In theory it should be about the same; the 8-ohm match might be a little punchier because the speaker array is offering less resistance - but who knows whether you would hear a practical difference. The key is to find a match within the amp's "comfort" range. If you have a bad mismatch, the best that will happen is poor sound. The worst - running a low resistance cab with a higher rated amp - is a blown amp. Don't try to mess with it if you need the amp... get a tech to look at it.
As I understand it, you can do a quick mathematical calculation of resistance this way. You can calculate the ohm rating of an array by looking at its components and the manner in which they are wired. For instance, (4) four - ohm speakers can be wired in parallel, in series, or in two arrays of parallel drivers which are then wired in series (or the other way around, I suppose).
If you are wiring in series, the resistance is additive. So the four speakers wired in series will yield 4 + 4 + 4 + 4 = 16 ohms.
If you wire in parallel, you calculate the resistance as the common denominator reciprocal of the additive ratings. I
think that means that these four speakers wired in parallel would yield 4/4 (or 1/1), the denominator of which is 1: a 1 ohm array. Maybe.

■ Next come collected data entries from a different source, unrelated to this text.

-- ==== Sys2Proof/Machine/ControlWord.lean ====
section
/-! DEFINITION. The control-word micro-ops as instructions (spec/30_encoding.md R102, spec/40_codec.md). Each is one
action of its `CwApply(set, clr)` with the masks of R102 (`cwSet`, `cwClr`): the control-word read, then the write;
`CW_CLEAR_ALL` is its one plain write. -/

namespace Sys2Proof.Machine

/-- `CW_SHUTDOWN` (R143). -/
def execCwShutdown (s : State) : Result := runMicroOp .shutdown s

/-- `CW_SWITCH_ON` (R144). -/
def execCwSwitchOn (s : State) : Result := runMicroOp .switchOn s

/-- `CW_ENABLE_OPERATION` (R145). -/
def execCwEnableOperation (s : State) : Result := runMicroOp .enableOperation s

/-- `CW_DISABLE_OPERATION` (R146). -/
def execCwDisableOperation (s : State) : Result := runMicroOp .disableOperation s

/-- `CW_DISABLE_VOLTAGE` (R147). -/
def execCwDisableVoltage (s : State) : Result := runMicroOp .disableVoltage s

/-- `CW_QUICK_STOP` (R148). -/
def execCwQuickStop (s : State) : Result := runMicroOp .quickStop s

/-- `CW_QS_RECOVER_1` (R149). -/
def execCwQsRecover1 (s : State) : Result := runMicroOp .qsRecover1 s

/-- `CW_FAULT_RESET_LOW` (R150). -/
def execCwFaultResetLow (s : State) : Result := runMicroOp .faultResetLow s

/-- `CW_FAULT_RESET_HIGH` (R150). -/
def execCwFaultResetHigh (s : State) : Result := runMicroOp .faultResetHigh s

/-- `CW_START_SET` (R161). -/
def execCwStartSet (s : State) : Result := runMicroOp .startSet s

/-- `CW_START_CLEAR` (R162). -/
def execCwStartClear (s : State) : Result := runMicroOp .startClear s

/-- `CW_HALT_SET` (R163). -/
def execCwHaltSet (s : State) : Result := runMicroOp .haltSet s

/-- `CW_HALT_CLEAR` (R164). -/
def execCwHaltClear (s : State) : Result := runMicroOp .haltClear s

/-- `CW_PP_TARGET_ABS` (R165). -/
def execCwPpTargetAbs (s : State) : Result := runMicroOp .ppTargetAbs s

/-- `CW_PP_TARGET_REL` (R165). -/
def execCwPpTargetRel (s : State) : Result := runMicroOp .ppTargetRel s

/-- `CW_PP_START` (R166). -/
def execCwPpStart (s : State) : Result := runMicroOp .ppStart s

/-- `CW_CLEAR_ALL` (R167). -/
def execCwClearAll (s : State) : Result := runMicroOp .clearAll s

end Sys2Proof.Machine
end

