-- ==== Sys2Proof/Machine/Core.lean ====
section
/-! DEFINITION. The machine as the host's interface takes it. -/

def Sys2Proof.core : Host.Core :=
  { State := Sys2Proof.Machine.State
    Fault := Sys2Proof.Machine.Fault
    Refusal := Sys2Proof.Machine.Refusal
    step := Sys2Proof.Machine.step
    reset := Sys2Proof.Machine.State.reset }
end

Hard2Hear, help me out here. It's not supposed to get into whole numbers. Maybe we don't have to go there; I don't plan on wiring anything up for a while anyhow... (whew)
Let's try an array of twin drivers wired in parallel. 2/4 = 1/2: 2 ohms. Lets put two of them together in series. 2 ohm array + 2 ohm array + 4 ohms.
Let's try the opposite. Twin drivers wired in series, connected with another identical array: the two of them wired in parallel. 4 + 4 = 8; so each twin driver array is 8 ohms. Wire the arrays in parallel and you get 1/8 + 1/8 = 2/8 = 1/4: Still a 4 ohm array. Huh? Yup. Like a Rubik's cube of sorts.
Now try the same exercise with 8-ohm drivers. You should get in order, the following results:
32 ohms
2 ohms
8 ohms
8 ohms
That is, unless I've got it wrong...
Maybe that's why amps are rated for such a broad range of resistance.